The new book "Women of Character: Profiles of 100 Prominent LDS Women," published by Covenant Communications, offers readers a personal look into the lives of 100 LDS women who have accomplished something extraordinary. 

"Women of Character" profiles pioneer women such as Emma Hale Smith and Eliza R. Snow as well as contemporary women such as Jane Clayson Johnson and Gladys Knight. Each woman has her own unique life story, fascinating in its own right. Each woman experiences different challenges, defeats and victories. And as a result of her talent and contribution to society, each woman achieves her own degree of prominence.

Woven through these very unique stories, however, are important common threads.

One common thread is that each of these women shows unusual determination to succeed.
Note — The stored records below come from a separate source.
/-- Start the moves that waited for a slot, in the order they came (R137). -/
def State.waitMigsGo (s : State) : List WaitMig → State
  | [] => s.setTier { s.tier with waitMigs := [] }
  | w :: l =>
    if s.migRoom then (if s.stillWanted w then (s.moveOrWait w.page w.dst w.hw).2 else s).waitMigsGo l
    else s.setTier { s.tier with waitMigs := w :: l }

/-- Order of demotion (Table 06-9): class COLD, NONE, WARM, HOT, then highest AGE, then lowest offset. -/
def demoteKey (page : Nat) (l : Leaf) : Nat :=
  let c := match l.hint.val with
    | 3 => 0 | 0 => 1 | 2 => 2 | _ => 3
  (c * 4 + (3 - l.age)) * 2 ^ 31 + page

/-- Put a number in its place in a rising list. -/
def insertNat (x : Nat) : List Nat → List Nat
  | [] => [x]
  | y :: t => if x ≤ y then x :: y :: t else y :: insertNat x t

/-- The pages a demotion of a zone's tier may take, in order. -/
def State.demotable (s : State) (z : PartId) (t : TierName) : List Nat :=
  ((s.tier.pages.filter fun e =>
      decide (zoneOf e.1 = z) && decide (e.2.st = .resident t) && decide (e.2.pin = 0) &&
        !(decide (t = .basin) && decide (e.2.hint = 2)) && !(s.tier.filling.contains e.1)).foldl (fun l e => insertNat (demoteKey e.1 e.2) l) []).map
    (· % 2 ^ 31)

/-- A demotion of a zone's tier is under way (Table 06-9). -/
def demoteMark (z : PartId) (t : TierName) : Nat := z.val * 4 + tierIdx t

/-- A demotion of a zone's tier has ended. -/
def State.demoteEnd (s : State) (z : PartId) (t : TierName) : State :=
  s.setTier { s.tier with demoting := s.tier.demoting.filter (· ≠ demoteMark z t) }

/-- Demote pages in order until the zone reaches LOW; a page that finds no frame below ends it (Table 06-9). Busy migration
slots only delay it (R137). -/
def State.demote (s : State) (z : PartId) (t : TierName) : List Nat → State
  | [] => s.demoteEnd z t
  | p :: ps =>
    if s.zoneUse z t ≤ s.zoneLow z t then s.demoteEnd z t
    else if ¬ s.migRoom then s
    else
      match s.moveOrWait p (tierOf (tierIdx t + 1)) 2 with
      | (true, s) => s.demote z t ps
      | (false, s) => (s.count .tier 0xA8).demoteEnd z t

/-- Demotions under way go on, the lowest zone first (R137, Table 06-9). -/
def State.demoteGo (s : State) : State :=
  s.each (allParts.flatMap fun z => [(z, TierName.shallows), (z, TierName.basin)]) fun s x =>
    if s.tier.demoting.contains (demoteMark x.1 x.2) ∧ s.flag .tier Reg.TIER_POLICY_HW_EN then
      s.demote x.1 x.2 (s.demotable x.1 x.2)
    else s

/-- A page leaves IN_TRANSIT: its migration slot is freed, held accesses are released, held operations applied, and what
waited for a slot goes on (R137, R138). -/
def State.settle (s : State) (page : Nat) (m : Mig) : State :=
  let s := (s.dropMig page).release page
  let s := s.each m.later fun s o =>
    match s.tierOp page o.1 o.2 with
    | some (_, t) => t
    | none => s
  let s := s.retryPulls.tierCmdGo
  (s.waitMigsGo s.tier.waitMigs).demoteGo

/-- Commit a move (R137): the entry names the destination, the source is freed, held accesses go on. A pull or a REPLACE
commits only with the whole page placed (R191, R222). -/
def State.commitMig (s : State) (page : Nat) (m : Mig) : State :=
  let l := s.leaf page
  let home : Leaf := { l with st := .resident m.dstTier, frame := m.dstFrame, frameTier := m.dstTier }
  match m.kind with
  | .localMove =>
    let s := s.freeHome page m.prev
    let s := s.setLeaf page { home with side := m.prev.side, sideSlot := m.dstSide }
    let s := if m.hw = 1 then s.count .tier 0x98 else if m.hw = 2 then s.count .tier 0xA0 else s
    s.settle page m
  | .park => s
  | _ =>
    if m.bytes < 65536 then s
    else
      let s := match m.prev.st with
        | .resident _ => s.freeHome page m.prev
        | .poisoned => s.freeHome page m.prev
        | _ => s
      let s := { s with mem := m.staged.foldl (fun (mem : Memory) (c : Nat × Byte) => Map.set 0 mem c.1 c.2)
                                (Map.clear s.mem (page * 65536) 65536),
                          digs := if m.kind = MigKind.replace then s.digDirty (page * 65536) 65536 else s.digs }
      let s := (s.setLeaf page { home with side := m.sided, sideSlot := m.dstSide }).settle page m
      match m.owner with
      | some (q, _) => s.qpPage q page none
      | none => s

/-- A move that ends without its destination: the destination is freed and the entry is that of before, with the PIN and
HINT it has now (Table 06-8). -/
def State.leaveTransit (s : State) (page : Nat) (m : Mig) : State :=
  let s := if m.kind = .park then s else s.useFrame m.dstTier m.dstFrame false
  let s := if m.sided then s.useSide m.dstTier (zoneOf page) m.dstSide false else s
  let l := s.leaf page
  s.setLeaf page { m.prev with pin := l.pin, hint := l.hint }

/-- Abort a move (R138): the destination is freed and the page returns to its state before. Held accesses of a local move
go to the restored home; those of a pull or a replacement end with the failed one's status. -/
def State.abortMig (s : State) (page : Nat) (m : Mig) (code : Nat) : State :=
  let s := s.count .tier 0xB0
  let s := s.leaveTransit page m
  let s := if m.kind = .pull ∨ m.kind = .replace then s.failHeld page code else s
  let s := s.settle page m
  match m.owner with
  | some (q, _) => s.qpPage q page (some code)
  | none => s
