-- ==== Sys2Proof/Machine/Quorum.lean ====
section
/-! DEFINITION. Fences and the quorum (R318 to R325, R329, R330). -/

namespace Sys2Proof.Machine
open Sys2Proof

/-- The partitions of a mask. -/
def partsOf (mask : Nat) : List PartId := allParts.filter fun p => bit mask p.val

/-- A register field of a mask with one bit set or cleared. -/
def State.setBit (s : State) (pg : Page) (f : Fld) (k : Nat) (b : Bool) : State := s.setFld pg f (withBits (s.fld pg f) k 1 b.toNat)

/-- QRM_FENCE_NOW: a local fence of the partitions named (R318, R319). -/
def execQrmFenceNow (mask : Word) (s : State) : Res :=
  .next (s.ifReady .qrm fun s => s.takeCauses (partsOf mask.toNat) 0x02)

/-- The FENCE record of event F6 (Tables 14-2, 14-4). -/
def State.fenceRecord (s : State) (p : PartId) (cause : Nat) : State :=
  let syn := List.flatten [[0x09, BitVec.ofNat 8 cause, 0, 0], bytesOfNat 4 (2 ^ p.val), bytesOfNat 8 s.epoch]
  s.record .qrm { severity := 3, syn := syn }

/-- The spare of QRM_SPARE that a replay goes to (R330): its index and partition. -/
def State.spare (s : State) : Option (Nat × PartId) :=
  (List.range 8).findSome? fun k =>
    let g : PartId := Fin.ofNat 32 (s.fld .qrm Reg.QRM_SPARE_PART k)
    if s.flag .qrm Reg.QRM_SPARE_VALID k && s.stableRole g 2 && (s.heldReqs g).isEmpty then some (k, g) else none

/-- Offset of the checkpoint of slot k of partition p (R329). -/
def State.ckptAt (s : State) (p : PartId) (k : Nat) : Nat :=
  s.fldAddr .qrm Reg.QRM_CKPT_BASE_LO_BASE_LO Reg.QRM_CKPT_BASE_HI_BASE_HI + p.val * 65536 + k * 64

/-- The spare's controller opens a slot from its checkpoint and posts the step program again, unless the ring writer has
placed the token at POS (R330). A slot whose own replay runs is not replayed again: its request ends with the fence. -/
def State.replaySlot (s : State) (p g : PartId) (k : Nat) (old : ReqSlot) : State :=
  let c := s.rdNat (s.ckptAt p k) 64
  let id := bits c 0 32
  match s.req id with
  | none => s
  | some r =>
    if ¬ bit c 32 ∨ r.endStatus.isSome ∨ old.reqId ≠ id ∨ ¬ old.valid ∨ old.replaying then s
    else
      let pri : Fin 4 := Fin.ofNat 4 (bits c 40 2)
      let pos := r.pos - r.outBuf.length
      let s := s.setRs g k
        { valid := true, group := old.group, basePri := pri, effPri := pri, cls := Fin.ofNat 16 (bits c 44 4),
          model := Fin.ofNat 16 (bits c 48 8), inGroup := old.inGroup, member := old.member, reqId := id
          replaying := decide (pos ≤ bits c 256 32) }
      let s := s.updReq id fun r => { r with
        genPart := some g, genSlot := k, st := if r.st = .opening then .opening else .running, pos := r.pos - r.outBuf.length, outBuf := [] }
      let s := s.count .qrm 0xB0
      if bits c 256 32 < pos then s
      else
        let log2 := s.lringLog2 g
        let tail := s.fld (.disp g) Reg.DISP_LRING_TAIL_TAIL
        let n := min (bits c 192 16) (2 ^ log2)
        let prog := bits c 128 64
        let s := s.each (List.range n) fun s i => s.put (s.launchAt g ((tail + i) % 2 ^ (log2 + 1))) (s.rd (prog + i * 32) 32)
        s.setFld (.disp g) Reg.DISP_LRING_TAIL_TAIL ((tail + n) % 2 ^ (log2 + 1))

/-- The requests of a partition fenced with cause REPLAY that have a replay: its VALID slots, a spare, and no Prompt role
(R330). -/
def State.replays (s : State) (p : PartId) (cause : Nat) : Option (Nat × PartId) :=
  if cause = 4 ∧ bit (s.fld .qrm Reg.QRM_REPLAY_MASK) p.val ∧ s.fld (.disp p) Reg.DISP_ROLE_CUR = 2 then s.spare else none

/-- Tiles, merge slots, Dispatcher, Sampler, engines and QPs of a partition reset without a completion (Tables 03-5, 04-6,
08-1, R270, R274); the journals freeze (R331). Move contexts and the programs of its tiles stay. -/
def State.resetUnits (s : State) (p : PartId) : State :=
  let s := s.each (tilesOf p) fun s t => (s.clearTile t).setTile t { (s.clearTile t).tile t with coming := [] }
  let s := (s.setPart p {}).setFld (.disp p) Reg.DISP_ENERGY_LEVEL_LEVEL_NJ 0
  let s := s.each ((List.range 512).map fun k => (Fin.ofNat 16384 (512 * p.val + k) : QpId)) State.qpReset
  let s := s.each [0, 1] fun s i =>
    let e := engOf p i
    s.setEng e { s.eng e with slots := [], trigs := [], frozen := true }
  s.setMover p { ctxs := (s.mover p).ctxs }

/-- The requests a fenced partition holds end with ABORTED_FAULT and FENCED (Table 14-4, F5): those it serves, and those
that wait in its Weir. Their undrawn tokens are lost with the Sampler; resident conversations are lost. -/
def State.endHeld (s : State) (p : PartId) : State :=
  let held := s.heldReqs p
  let s := s.each held fun s r =>
    (s.updReq r.reqId fun r => if r.genPart = some p then { r with outBuf := [] } else r).abortReq r.reqId 0x30 0x30
  let s := s.each (s.deferred p) fun s r => ((s.dropReq r.reqId).syncQueue p).pushRec r.tenant (recOf r 0x30 0x30 true)
  let kept := s.convs.filter fun v => v.part == p && v.st == .resident && !(s.openOf v.tenant v.convId).any fun r => r.endStatus.isNone
  s.each kept State.closeConv
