/-- TSYNC_LOST_TIMEOUT: no edge within 1.5 s (R350). -/
def execTsyncLostTimeout (s : State) : Res :=
  .next (
    if s.flag .sync Reg.SYNC_CTRL_TSYNC_EN && !s.flag .sync Reg.SYNC_STAT_TSYNC_LOST &&
        decide (s.fld .sync Reg.SYNC_TSYNC_LAST_TIME + 1500000000 ≤ s.now) then
      let y := s.sync
      ({ s with sync := { y with tEdges := 0 } }.setFld .sync Reg.SYNC_STAT_TSYNC_LOST 1).irq .sync 1
    else s)

/-- TIME_EXCHANGE_TIMER: once every 1 ms a device that is no master starts an exchange with MASTER_NODE (R351). -/
def execTimeExchangeTimer (s : State) : Res :=
  .next (if s.flag .time Reg.TIME_CTRL_MASTER then s
    else
      let y := s.sync
      { s with sync := { y with exchanging := true } }.send (.timeMsg (s.fld .time Reg.TIME_CTRL_MASTER_NODE)))

/-- TIME_MESSAGE (R351): the master's answer ends an exchange: its offset steps the time until SYNCED first sets, then slews
it by 200 ns at most. -/
def execTimeMessage (t1 t2 t3 t4 : Nat) (s : State) : Res :=
  .next (
    let y := s.sync
    if ¬ y.exchanging ∨ s.flag .time Reg.TIME_CTRL_MASTER then s
    else
      let off : Int := (((t2 : Int) - t1) - ((t4 : Int) - t3)) / 2
      let good := if off.natAbs < 100 then min 8 (y.good + 1) else 0
      let s := { s with sync := { y with exchanging := false, good := good } }.count .time 0x80
      let s := s.setFld .time Reg.TIME_STAT_ERR_NS (min off.natAbs 65535)
      let slew : Int := max (-200) (min 200 off)
      let s := if y.everSynced then (s.count .time 0x90 slew.natAbs).moveTime slew
        else if off = 0 then s
        else (s.count .time 0x88).moveTime off
      if good = 8 ∧ ¬ s.flag .time Reg.TIME_STAT_SYNCED then
        let y := s.sync
        ({ s with sync := { y with everSynced := true } }.setFld .time Reg.TIME_STAT_SYNCED 1).irq .time 0
      else s)

/-- TIME_SET (R351): the master counts from it; elsewhere NOT_MASTER. -/
def execTimeSet (ns : Word64) (s : State) : Res :=
  .next (s.ifReady .time fun s =>
    if s.flag .time Reg.TIME_CTRL_MASTER then { s with now := ns.toNat } else s.err .time 0x01)

end Sys2Proof.Machine
end

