/-- BLOCK_RESET_REQ of a ready block of kind yes begins QUIESCING and clears PG_READY; for a page of a fenced
partition it records UNFENCE_DENIED, for another kind BAD_BLOCK. QUIESCE_DONE of an idle block, and QUIESCE_TIMEOUT
after QUIESCE_US, reset the block: registers at reset values but PG_ERR, LOCK and the snapshot, counters kept, work
in progress gone, RSTC_CAUSE, STATUS RESETTING. BLOCK_RESET_DONE makes it ready and counts BLK_RESETS; the requests
a partition held end with ABORTED_FAULT. Nothing else changes. On points the spec leaves open it states the model's
choices (notes/assumptions/39, 41, 56). -/
def Obligations.BlockResetsAndFences : Prop :=
  (∀ (s : State) (pg : Page), s.ready pg = true → ((∀ p, partOfPage pg = some p → s.fenced p = false)) → pg.rstKind =
    1 → s.fld pg Reg.PG_RST_STATUS = 0 → completes (.blockResetReq pg) s fun t => t.fld pg Reg.PG_RST_STATUS = 1 ∧
    t.flag pg Reg.PG_RST_TIMED_OUT = false ∧ t.ready pg = false ∧ t.rst =
    { s.rst with quiesceAt := Map.set 0 s.rst.quiesceAt pg.base (s.now + 1) } ∧ s.changes t [.rst]
    [Reg.PG_RST_STATUS.place pg, Reg.PG_RST_TIMED_OUT.place pg, Reg.PG_READY_READY.place pg] []) ∧
  (∀ (s : State) (pg : Page) (p : PartId), s.ready pg = true → (partOfPage pg = some p) → s.fenced p = true →
    completes (.blockResetReq pg) s fun t => s.erred t .qrm 1 ∧ s.counted t .qrm 0xA8 ∧ s.changes t [] (errPlaces
    .qrm) [(.qrm, 0x50), (.qrm, 0xA8)]) ∧
  (∀ (s : State) (pg : Page), s.ready pg = true → ((∀ p, partOfPage pg = some p → s.fenced p = false)) → pg.rstKind ≠
    1 → completes (.blockResetReq pg) s fun t => s.erred t .rstc 1 ∧ s.changes t [] (errPlaces .rstc) (errCounts
    .rstc)) ∧
  (∀ (s : State) (pg : Page), (s.ready pg = false ∨ (∀ p, partOfPage pg = some p → s.fenced p = false) ∧ pg.rstKind =
    1 ∧ s.fld pg Reg.PG_RST_STATUS ≠ 0) → completes (.blockResetReq pg) s fun t => t = s) ∧
  (∀ (s : State) (pg : Page), s.quiescing pg = true → s.blockIdle pg = true → pg.rstKind = 1 → completes
    (.quiesceDone pg) s fun t => t.fld pg Reg.PG_RST_STATUS = 2 ∧ t.fld pg Reg.PG_RST_TIMED_OUT = s.fld pg
    Reg.PG_RST_TIMED_OUT ∧ t.fld .rstc Reg.RSTC_CAUSE_CAUSE = 9 ∧ t.fld .rstc Reg.RSTC_CAUSE_INSTANCE = pg.inst % 256
    ∧ (∀ a x, Page.at a = some x → blockPages pg x = true → a ≠ Reg.PG_RST_STATUS.addr pg 0 → t.word a = keptWord (a
    % 4096) (s.word a) (Reg.resetWord s.fuses.binB a)) ∧ (∀ a x, Page.at a = some x → blockPages pg x = false → x ≠
    .rstc → x.kind ≠ .feng ∨ pg.kind ≠ .port → t.word a = s.word a) ∧ Map.get 0 t.rst.quiesceAt pg.base = 0 ∧ ((∀ n,
    pg ≠ .port n) → t.cnt = s.cnt) ∧ s.keeps t
    [.out, .regs, .cnt, .shadow, .sram, .sramBad, .tiles, .parts, .movers, .tier, .reqs, .convs, .engines, .regions, .qps, .ports, .finj, .srch, .units, .digs, .elog, .rst, .uart, .pcie]) ∧
  (∀ (s : State) (p : PartId), s.quiescing (.disp p) = true → s.blockIdle (.disp p) = true → completes (.quiesceDone
    (.disp p)) s fun t => t.part p = {} ∧ t.mover p = {} ∧ (∀ u ∈ tilesOf p, t.tile u = {}) ∧ (∀ u, partOf u = p → ∀
    o, o < 2097152 → Map.get 0 t.sram (u.val * 2097152 + o) = 0) ∧ (∀ v ∈ t.convs, ¬ (v.part = p ∧ v.st = .resident))
    ∧ (∀ u, partOf u ≠ p → t.tile u = s.tile u) ∧ (∀ q, q ≠ p → t.part q = s.part q ∧ t.mover q = s.mover q) ∧
    s.keeps t [.regs, .rst, .tiles, .sram, .sramBad, .parts, .movers, .tier, .engines, .reqs, .convs]) ∧
  (∀ (s : State) (u : TileId), s.quiescing (.tile u) = true → s.blockIdle (.tile u) = true → completes (.quiesceDone
    (.tile u)) s fun t => t.tile u =
    { progs := (s.tile u).progs, acc := (s.tile u).acc, coming := (s.tile u).coming, nextOrder := (s.tile u).nextOrder }
    ∧ (∀ v, v ≠ u → t.tile v = s.tile v) ∧ (∀ q k, (Map.get {} (t.part q).merge k).nodes = (Map.get {} (s.part
    q).merge k).nodes) ∧ s.keeps t [.regs, .rst, .tiles, .parts, .tier]) ∧
  (∀ (s : State) (e : EngId), s.quiescing (.feng e) = true → s.blockIdle (.feng e) = true → completes (.quiesceDone
    (.feng e)) s fun t => (∀ q, engOfQp q = e → t.qp q = {}) ∧ (∀ q, engOfQp q ≠ e → t.qp q = s.qp q) ∧ ((t.eng
    e).slots = [] ∧ (t.eng e).trigs = []) ∧ (e.val % 2 = 0 → ∀ i, t.rgn (partOfEng e) i = {}) ∧ s.keeps t
    [.regs, .rst, .engines, .qps, .regions]) ∧
  (∀ (s : State) (pg : Page), s.quiescing pg = false ∨ s.blockIdle pg = false → completes (.quiesceDone pg) s fun t
    => t = s) ∧
  (∀ (s : State) (pg : Page), s.quiescing pg = true → Map.get 0 s.rst.quiesceAt pg.base - 1 + s.fld .rstc
    Reg.RSTC_CTRL_QUIESCE_US * 1000 ≤ s.now → pg.rstKind = 1 → completes (.quiesceTimeout pg) s fun t => t.fld pg
    Reg.PG_RST_STATUS = 2 ∧ t.fld pg Reg.PG_RST_TIMED_OUT = 1 ∧ t.fld .rstc Reg.RSTC_CAUSE_CAUSE = 9 ∧ t.fld .rstc
    Reg.RSTC_CAUSE_INSTANCE = pg.inst % 256 ∧ (∀ a x, Page.at a = some x → blockPages pg x = true → a ≠
    Reg.PG_RST_STATUS.addr pg 0 → t.word a = keptWord (a % 4096) (s.word a) (Reg.resetWord s.fuses.binB a)) ∧ (∀ a x,
    Page.at a = some x → blockPages pg x = false → x ≠ .rstc → x.kind ≠ .feng ∨ pg.kind ≠ .port → t.word a = s.word
    a) ∧ Map.get 0 t.rst.quiesceAt pg.base = 0 ∧ s.counted t .rstc 0x88 ∧ s.keeps t
    [.out, .regs, .cnt, .shadow, .sram, .sramBad, .tiles, .parts, .movers, .tier, .reqs, .convs, .engines, .regions, .qps, .ports, .finj, .srch, .units, .digs, .elog, .rst, .uart, .pcie]) ∧
  (∀ (s : State) (pg : Page), s.quiescing pg = false ∨ s.now < Map.get 0 s.rst.quiesceAt pg.base - 1 + s.fld .rstc
    Reg.RSTC_CTRL_QUIESCE_US * 1000 → completes (.quiesceTimeout pg) s fun t => t = s) ∧
  (∀ (s : State) (pg : Page), s.fld pg Reg.PG_RST_STATUS = 2 → (∀ p, pg ≠ .disp p) → completes (.blockResetDone pg)
    s fun t => t.fld pg Reg.PG_RST_STATUS = 0 ∧ t.ready pg = true ∧ s.counted t pg 0x60 ∧ s.changes t []
    [Reg.PG_RST_STATUS.place pg, Reg.PG_READY_READY.place pg] [(pg, 0x60)]) ∧
  (∀ (s : State) (p : PartId), s.fld (.disp p) Reg.PG_RST_STATUS = 2 → (s.reqs.map (·.reqId)).Nodup → s.noParks →
    completes (.blockResetDone (.disp p)) s fun t => t.fld (.disp p) Reg.PG_RST_STATUS = 0 ∧ s.counted t (.disp p)
    0x60 ∧ (∀ x ∈ [Page.disp p, .samp p, .move p, .admt p] ++ (tilesOf p).map Page.tile, t.ready x = true) ∧ (∀ r ∈
    t.reqs, r.genPart = some p → r.recorded = false → r.st ≠ .deferred → r.st ≠ .parking → r.endStatus.isSome = true)
    ∧ s.keeps t
    [.fresh, .out, .regs, .cnt, .mem, .movers, .tenants, .reqs, .convs, .tier, .engines, .qps, .srch, .digs, .pwr, .pcie]) ∧
  (∀ (s : State) (pg : Page), s.fld pg Reg.PG_RST_STATUS ≠ 2 → completes (.blockResetDone pg) s fun t => t = s)
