/-! ## setDig -/

@[simp] theorem State.now_setDig (s : State) (k : Nat) (v : DigRegion) : (s.setDig k v).now = s.now := rfl
@[simp] theorem State.fresh_setDig (s : State) (k : Nat) (v : DigRegion) : (s.setDig k v).fresh = s.fresh := rfl
@[simp] theorem State.pending_setDig (s : State) (k : Nat) (v : DigRegion) : (s.setDig k v).pending = s.pending := rfl
@[simp] theorem State.out_setDig (s : State) (k : Nat) (v : DigRegion) : (s.setDig k v).out = s.out := rfl
@[simp] theorem State.regs_setDig (s : State) (k : Nat) (v : DigRegion) : (s.setDig k v).regs = s.regs := rfl
@[simp] theorem State.cnt_setDig (s : State) (k : Nat) (v : DigRegion) : (s.setDig k v).cnt = s.cnt := rfl
@[simp] theorem State.shadow_setDig (s : State) (k : Nat) (v : DigRegion) : (s.setDig k v).shadow = s.shadow := rfl
@[simp] theorem State.mem_setDig (s : State) (k : Nat) (v : DigRegion) : (s.setDig k v).mem = s.mem := rfl
@[simp] theorem State.sram_setDig (s : State) (k : Nat) (v : DigRegion) : (s.setDig k v).sram = s.sram := rfl
@[simp] theorem State.sramBad_setDig (s : State) (k : Nat) (v : DigRegion) : (s.setDig k v).sramBad = s.sramBad := rfl
@[simp] theorem State.tiles_setDig (s : State) (k : Nat) (v : DigRegion) : (s.setDig k v).tiles = s.tiles := rfl
@[simp] theorem State.parts_setDig (s : State) (k : Nat) (v : DigRegion) : (s.setDig k v).parts = s.parts := rfl
@[simp] theorem State.movers_setDig (s : State) (k : Nat) (v : DigRegion) : (s.setDig k v).movers = s.movers := rfl
@[simp] theorem State.tenants_setDig (s : State) (k : Nat) (v : DigRegion) : (s.setDig k v).tenants = s.tenants := rfl
@[simp] theorem State.reqs_setDig (s : State) (k : Nat) (v : DigRegion) : (s.setDig k v).reqs = s.reqs := rfl
@[simp] theorem State.convs_setDig (s : State) (k : Nat) (v : DigRegion) : (s.setDig k v).convs = s.convs := rfl
@[simp] theorem State.tier_setDig (s : State) (k : Nat) (v : DigRegion) : (s.setDig k v).tier = s.tier := rfl
@[simp] theorem State.rrc_setDig (s : State) (k : Nat) (v : DigRegion) : (s.setDig k v).rrc = s.rrc := rfl
@[simp] theorem State.engines_setDig (s : State) (k : Nat) (v : DigRegion) : (s.setDig k v).engines = s.engines := rfl
@[simp] theorem State.regions_setDig (s : State) (k : Nat) (v : DigRegion) : (s.setDig k v).regions = s.regions := rfl
@[simp] theorem State.qps_setDig (s : State) (k : Nat) (v : DigRegion) : (s.setDig k v).qps = s.qps := rfl
@[simp] theorem State.ports_setDig (s : State) (k : Nat) (v : DigRegion) : (s.setDig k v).ports = s.ports := rfl
@[simp] theorem State.finj_setDig (s : State) (k : Nat) (v : DigRegion) : (s.setDig k v).finj = s.finj := rfl
@[simp] theorem State.srch_setDig (s : State) (k : Nat) (v : DigRegion) : (s.setDig k v).srch = s.srch := rfl
@[simp] theorem State.units_setDig (s : State) (k : Nat) (v : DigRegion) : (s.setDig k v).units = s.units := rfl
@[simp] theorem State.elog_setDig (s : State) (k : Nat) (v : DigRegion) : (s.setDig k v).elog = s.elog := rfl
@[simp] theorem State.qrm_setDig (s : State) (k : Nat) (v : DigRegion) : (s.setDig k v).qrm = s.qrm := rfl
@[simp] theorem State.pwr_setDig (s : State) (k : Nat) (v : DigRegion) : (s.setDig k v).pwr = s.pwr := rfl
@[simp] theorem State.rst_setDig (s : State) (k : Nat) (v : DigRegion) : (s.setDig k v).rst = s.rst := rfl
@[simp] theorem State.fuses_setDig (s : State) (k : Nat) (v : DigRegion) : (s.setDig k v).fuses = s.fuses := rfl
@[simp] theorem State.wlh_setDig (s : State) (k : Nat) (v : DigRegion) : (s.setDig k v).wlh = s.wlh := rfl
@[simp] theorem State.ledger_setDig (s : State) (k : Nat) (v : DigRegion) : (s.setDig k v).ledger = s.ledger := rfl
@[simp] theorem State.uart_setDig (s : State) (k : Nat) (v : DigRegion) : (s.setDig k v).uart = s.uart := rfl
@[simp] theorem State.pcie_setDig (s : State) (k : Nat) (v : DigRegion) : (s.setDig k v).pcie = s.pcie := rfl
@[simp] theorem State.sync_setDig (s : State) (k : Nat) (v : DigRegion) : (s.setDig k v).sync = s.sync := rfl
@[simp] theorem State.unreached_setDig (s : State) (k : Nat) (v : DigRegion) : (s.setDig k v).unreached = s.unreached := rfl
Readers will appreciate and relate to the many stories of finally making progress after much hard work, seeing success only after multiple failures and finding happiness after experiencing heartbreak.

Another common thread is that the women in this book demonstrate strength of character no matter the circumstance. Notoriety often leads to situations where integrity could be compromised. The women in this book are truly women of character and choose not to make such compromises. Their lives demonstrate that true happiness and excellence can be found in remaining true to one's beliefs and in reaching outward rather than inward.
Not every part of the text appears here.